The Greater Gabbard wind farm cost £1.3 billion to construct, and will supply power to 500,000 homes
The second largest offshore wind farm in the world, costing £1.3 billion (US$2 billion) opened today 23km off the coast of Suffolk.
The 504MW Greater Gabbard installation with 140 turbines is capable of generating enough clean electricity to power over half a million homes, more than the domestic electricity demand of Suffolk.
The developers, SSE renewables and RWE npower renewables are already planning doubling capacity by 2017 having received Development Consent in May.
“Greater Gabbard has already brought jobs and wider benefit to the local community, with hundreds of people employed on site, and a £150,000 fund created to support local initiatives, which will be managed by Suffolk Community Foundation”, said energy and business minister Michael Fallon.
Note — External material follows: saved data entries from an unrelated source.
-- ==== Sys2Proof/Machine/Core.lean ====
section
/-! DEFINITION. The machine as the host sees it. -/

def Sys2Proof.core : Host.Core :=
  { State := Sys2Proof.Machine.State
    Fault := Sys2Proof.Machine.Fault
    Refusal := Sys2Proof.Machine.Refusal
    step := Sys2Proof.Machine.step
    reset := Sys2Proof.Machine.State.reset }
end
Last month the UK celebrated its largest offshore wind farm off the Kent coast.
It plans to break this record with a 1,200MW project unveiled recently by energy chief Ed Davey.
“The potential for our industry is huge and actually being the leader gives a potential for exports and potential to learn how to innovate and how to get the cost benefits from large scale deployment,” he told RTCC in an interview.
“I think it’s right that we are leading – the problems we’ve seen in the past has been that Britain has been a follower and as a result we’ve had to actually end up paying more because we’re depending on other suppliers and we’ve not had the industrial base development with the jobs that come to that.”
Future growth
The government set out its Offshore Wind Industrial Strategy, published last week.
This includes £20 million from the Regional Growth Fund to improve the UK wind industry’s supply chain, and £46 million to join up innovation between industry, Government and academia and help companies to bring new products to market.
Offshore wind has the potential to provide enough clean power for 11 million homes in the UK by the end of this decade, creating 30,000 jobs and contributing £7 billion to the economy.
The government has set a target of 16GW of offshore wind power capacity by 2020, and John Lang, from trade association RenewableUK says this is a realistic objective provided the government continues to support the development of wind in the UK.
“With regards to hitting our targets we are still confident we can reach 16-18GW of offshore wind by 2020, but for this to happen investors need to have confidence that there will be a positive policy framework in the UK, which will help convince them that this country is the best place to invest.”
RenewableUK data indicates the UK has 21 operational offshore wind farms with an installed capacity of 3,653MW – enough to supply nearly two and a half million British homes with clean electricity.